Mi prometida compró Nunca seré un superhéroe durante una oferta en la librería Cervantes, acá en Rancagua. Y a pesar de haber yo mismo elegido otro título, que espero traer a estas plataformas en el futuro, me decanté por leer primero este, cuyo solo nombre ya había llamado mi atención.
Y lo hace quizá, como no es ningún secreto, por mi fascinación con el género literario de hombres y mujeres en mallas salvando el mundo, aunque —debo admitir— es una afición que viene en caída libre desde Endgame. Debe ser quizá esa decepción con los superhéroes de la ficción contemporánea lo que más me llamó, y continúo hablando solo del título. Admitir que nunca seremos (seré) superhéroes es también admitir la poca relevancia que tenemos en el acontecer del mundo y que nuestro protagonismo, rascado apenas de la superficie de alguna historia que nos envuelva, puede ser negativo o no deseado.
Y de eso trata, justamente, esta novela. El despertar de la adolescencia y el enfrentamiento a un mundo que, aunque interesante, es indiferente a nosotros y, muchas veces, cruel e injusto. ¿No es acaso injusto amar a alguien que apenas nota nuestra existencia para mal? ¿No es injusto que las mujeres sean oprimidas socio-culturalmente? ¿No es injusto que haya padres que le peguen todavía a sus esposas e hijos?
Ese tipo de injusticias, aunque enfocadas en el universo de bolsillo adolescente que centra casi la totalidad de su atención en un amor no correspondido, son los que funcionan como motor principal de esta historia. Y me parece perfecto. Se trata a todas luces de una lectura-escritura juvenil que aborda cuestiones como estar estancado en un mundo que no entendemos y que no nos entiende, qué es la normalidad y que nos arroja como adolescentes (en mi caso, como el adolescente que fui hace mucho tiempo ya) a tener responsabilidades que no deberían ser nuestras, pero que nos adjudicamos como si lo fueran.
El ritmo es repetitivo, pero en el buen sentido.
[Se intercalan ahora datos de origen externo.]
-- ==== Sys2Proof/Machine/Bytes.lean ====
section
/-! DEFINITION. Bytes to value and back under a byte order (20_memory.md R41), for data in memory and for the
multi-byte fields of instructions alike (R40, R72), and the nibbles of a byte (00_scope.md R10). -/

namespace Sys2Proof

/-- Bits 7:4 of a byte as a register number, the `H` of `0xHL` (R10). -/
def highNibble (b : Byte) : Reg := (b.extractLsb' 4 4).toFin

/-- Bits 3:0 of a byte as a register number, the `L` of `0xHL` (R10). -/
def lowNibble (b : Byte) : Reg := (b.extractLsb' 0 4).toFin

end Sys2Proof

namespace Sys2Proof.Machine

/-- The natural number whose base-256 digits, least significant first, are the bytes. -/
def leValue : List Byte → Nat
  | [] => 0
  | b :: bs => b.toNat + 256 * leValue bs

/-- The `n` low base-256 digits of `v`, least significant first. -/
def leDigits : Nat → Nat → List Byte
  | 0, _ => []
  | n + 1, v => BitVec.ofNat 8 v :: leDigits n (v / 256)

/-- Bytes in address order, read with the least significant byte first. -/
def leOrder (o : ByteOrder) (bs : List Byte) : List Byte :=
  match o with
  | .little => bs
  | .big => bs.reverse

/-- `FromBytes` (R41): the value of bytes given in address order. -/
def fromBytes (o : ByteOrder) (bs : List Byte) : Nat := leValue (leOrder o bs)

/-- `ToBytes` (R41): the `n` bytes of a value, in address order. -/
def toBytes (o : ByteOrder) (n v : Nat) : List Byte := leOrder o (leDigits n v)

end Sys2Proof.Machine
end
Hay frases y estructuras que se repiten, pero que no cansan. Al contrario, constituyen un ritmo que recuerda a la poesía o, más propiamente, a la música. No en balde Calamaro es citado tantas veces. Son repeticiones que, luego del vértigo, se sienten como momentos de descanso y tranquilidad, incluso risa. Lo que resuena con la afición de poeta de su personaje principal, con poesías que recuerdan a mis propios versos vergonzosos escritos a mis trece años.
Este ritmo es el que, justamente, al romperse, dialoga metodológicamente con el tema del libro. Se rompe la niñez y llega a nosotros una adultez que duele e incomoda, ese momento en que nos vemos obligados a entender y a practicar las agobiantes sutilezas sociales que embargan nuestro día a día y amargan el conocimiento del otro, que hasta entonces era directo, cercano y honesto.
Es una novela divertidísima, sí. Y el final, según he leído, se siente abrupto. Pero es que ese es el punto. La vida es así de abrupta a esa edad. Así de súbito es cómo la tragedia cambia nuestras prioridades e intereses.
¿Leerla o no leerla? Yo siempre diré que sí. Si son adolescentes, resonarán con ella. Y si lo fueron, dolerá de nostalgia e injusticia, como debe doler.